Как всегда и как у всех, все начинается с детства. Я — дитя войны. Мне было неполных три года, когда немцы прорвались к Хмельницкому, где я родился. К счастью, мама, работавшая там врачом, успела нас увезти на Урал, в Нижний Тагил. Это нас спасло. Всех евреев, которые остались в городе, убили украинские бандеровцы.
В нашей семье есть и еще одна история, связанная с судьбами медиков: после войны маму чуть не посадили по «делу врачей» — ордер на ее арест был выписан. Спаслась по случайности, как многие в те годы: умер Сталин…
Словом, я — из семейства провинциальных врачей. В Москву попал в 1955 году. Как-то Олег Павлович Табаков сказал мне: «Мы же с тобой, Сашок, провинциалы. А москвичи…» — и употребил крепкое словечко. Но я рад, что оказался в Москве, в центре активной жизни. Хотя главное, конечно же, не «прописка». Главное — быть и оставаться человеком.
Разрыв с системой
Самым трудным в моей московской жизни было, пожалуй, расставание с советской медициной. Это был разрыв с системой. Не хочу сказать, что все в ней было плохо. Но она была лишь формально нацелена на «здоровье советского человека». Фактически же лишь поддерживала те параметры жизни, которые были нужны для «трудового подвига советского народа». Мы постоянно плелись в хвосте мирового врачебного опыта. И если бы не выдающиеся врачи, которые учили нас служить не системе, а человеку, как, например, мой кумир — профессор Рыжих, я не знаю, что из меня получилось бы.
Но настоящий врач во мне состоялся в 7-й городской больнице. Там было 2 тысячи коек и нескончаемая вереница больных. Как говорится, «лечи — не хочу». Ведь врачом студент-медик становится не столько в силу полученных знаний, сколько в силу каждодневного (часто драматического) опыта столкновения с человеческими недугами, характерами, трагедиями… В этой «кузнице кадров» я проработал до начала 1993 года. После такой «обкатки» мне уже было ничего не страшно.
Возможность состояться в новой жизни мне дали прежде всего те политические изменения, которые произошли в стране в ходе перестройки (спасибо Михаилу Сергеевичу Горбачеву). Открылись новые перспективы и появились новые надежды. Но политика политикой, а, как чаще всего бывает в жизни, без помощи конкретных людей мне свой медицинский центр открыть либо вовсе не удалось бы, либо было бы очень трудно. Ведь медицина — это не только больничная палата и койка. Это прежде всего люди, оборудование, лекарства. На первом этапе огромную помощь мне оказал тогдашний руководитель Главалмаззолота СССР Валерий Рудаков. Благодаря его поддержке нам удалось закупить современное оборудование. У нас (уже в частной клинике) появился, например, французский литотриптор (аппарат для дробления камней). В те годы такого уровня оборудование имелось лишь в больницах для советской номенклатуры…

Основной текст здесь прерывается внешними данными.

-- ==== Sys2Proof/Laws/PerInstr.lean ====
section
/-! SUPPORT. The per-instruction family EncodedFields: the fields read from an encoded word are the fields the opcode map
gives the instruction (30_encoding.md R59, R69, R74). -/

namespace Sys2Proof.Laws.EncodedFields

/-- Every field of the encoded word reads back as it was written; the reserved bits are 0. -/
def Statement (i : Instr) : Prop := fieldsOf (encode i) = fieldsOfInstr i ∧ (fieldsOfInstr i).rsv = 0#5

theorem nop : Statement (.nop) :=
  ⟨by decide, rfl⟩

theorem cfgSetAddr : Statement (.cfgSetAddr) :=
  ⟨by decide, rfl⟩

theorem cfgSetPort : Statement (.cfgSetPort) :=
  ⟨by decide, rfl⟩

theorem cfgSetFmt (v : Bool) : Statement (.cfgSetFmt v) :=
  ⟨by cases v <;> decide, by cases v <;> rfl⟩

theorem cfgGetAddr : Statement (.cfgGetAddr) :=
  ⟨by decide, rfl⟩

theorem cfgGetPort : Statement (.cfgGetPort) :=
  ⟨by decide, rfl⟩

theorem cfgGetFmt : Statement (.cfgGetFmt) :=
  ⟨by decide, rfl⟩

theorem new (r : PReg) : Statement (.new r) :=
  ⟨by cases r <;> decide, by cases r <;> rfl⟩

theorem make (r : PReg) : Statement (.make r) :=
  ⟨by cases r <;> decide, by cases r <;> rfl⟩

theorem setSrc (r : PReg) : Statement (.setSrc r) :=
  ⟨by cases r <;> decide, by cases r <;> rfl⟩

theorem setDst (r : PReg) : Statement (.setDst r) :=
  ⟨by cases r <;> decide, by cases r <;> rfl⟩

theorem setPort (r : PReg) : Statement (.setPort r) :=
  ⟨by cases r <;> decide, by cases r <;> rfl⟩

theorem setFlags (r : PReg) : Statement (.setFlags r) :=
  ⟨by cases r <;> decide, by cases r <;> rfl⟩

theorem setPayload (r : PReg) : Statement (.setPayload r) :=
  ⟨by cases r <;> decide, by cases r <;> rfl⟩

theorem setFlag (r : PReg) (v : Bool) (idx : BitVec 3) : Statement (.setFlag r v idx) :=
  ⟨by cases r <;> cases v <;> revert idx <;> decide, by cases r <;> rfl⟩

theorem getSrc (r : PReg) : Statement (.getSrc r) :=
  ⟨by cases r <;> decide, by cases r <;> rfl⟩

theorem getDst (r : PReg) : Statement (.getDst r) :=
  ⟨by cases r <;> decide, by cases r <;> rfl⟩

theorem getPort (r : PReg) : Statement (.getPort r) :=
  ⟨by cases r <;> decide, by cases r <;> rfl⟩

theorem getFlags (r : PReg) : Statement (.getFlags r) :=
  ⟨by cases r <;> decide, by cases r <;> rfl⟩

theorem getLen (r : PReg) : Statement (.getLen r) :=
  ⟨by cases r <;> decide, by cases r <;> rfl⟩

theorem getPayload (r : PReg) : Statement (.getPayload r) :=
  ⟨by cases r <;> decide, by cases r <;> rfl⟩

theorem getFlag (r : PReg) (idx : BitVec 3) : Statement (.getFlag r idx) :=
  ⟨by cases r <;> revert idx <;> decide, by cases r <;> rfl⟩

theorem getValid (r : PReg) : Statement (.getValid r) :=
  ⟨by cases r <;> decide, by cases r <;> rfl⟩

theorem encode (r : PReg) : Statement (.encode r) :=
  ⟨by cases r <;> decide, by cases r <;> rfl⟩

theorem decode (r : PReg) : Statement (.decode r) :=
  ⟨by cases r <;> decide, by cases r <;> rfl⟩

theorem rx (r : PReg) (v : Bool) : Statement (.rx r v) :=
  ⟨by cases r <;> cases v <;> decide, by cases r <;> cases v <;> rfl⟩

theorem matchFilter (r : PReg) : Statement (.matchFilter r) :=
  ⟨by cases r <;> decide, by cases r <;> rfl⟩

theorem xbegin : Statement (.xbegin) :=
  ⟨by decide, rfl⟩

theorem xnext : Statement (.xnext) :=
  ⟨by decide, rfl⟩

theorem xstat : Statement (.xstat) :=
  ⟨by decide, rfl⟩

end Sys2Proof.Laws.EncodedFields
end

Открывавшаяся миру новая Россия позволила наконец и врачам (а не только дипломатам и разведчикам) посмотреть на мир. В 1988 году, в возрасте 50 лет, я впервые съездил в Париж. У советских медиков практически не было возможности ездить за границу и обмениваться опытом. Редкие поездки обставлялись унизительными процедурами. Помню, как на заседании выездной комиссии райкома (существовали и такие) старая партийная дама стала экзаменовать меня: а знаю ли я, кто является генеральным секретарем компартии Гваделупы? Почему-то наше партийное руководство всегда интересовали именно такие страны, как Гваделупа, Никарагуа, Венесуэла, Гондурас. Интерес, по-моему, не увял до сих пор. Загадка, однако…
Новые времена
В ходе становления частной клиники с проблемами приходилось сталкиваться чуть ли не ежедневно. Ведь не было ни опыта, ни четкой государственной политики в этой сфере. Страна становилась другой. Другой становилась и медицина.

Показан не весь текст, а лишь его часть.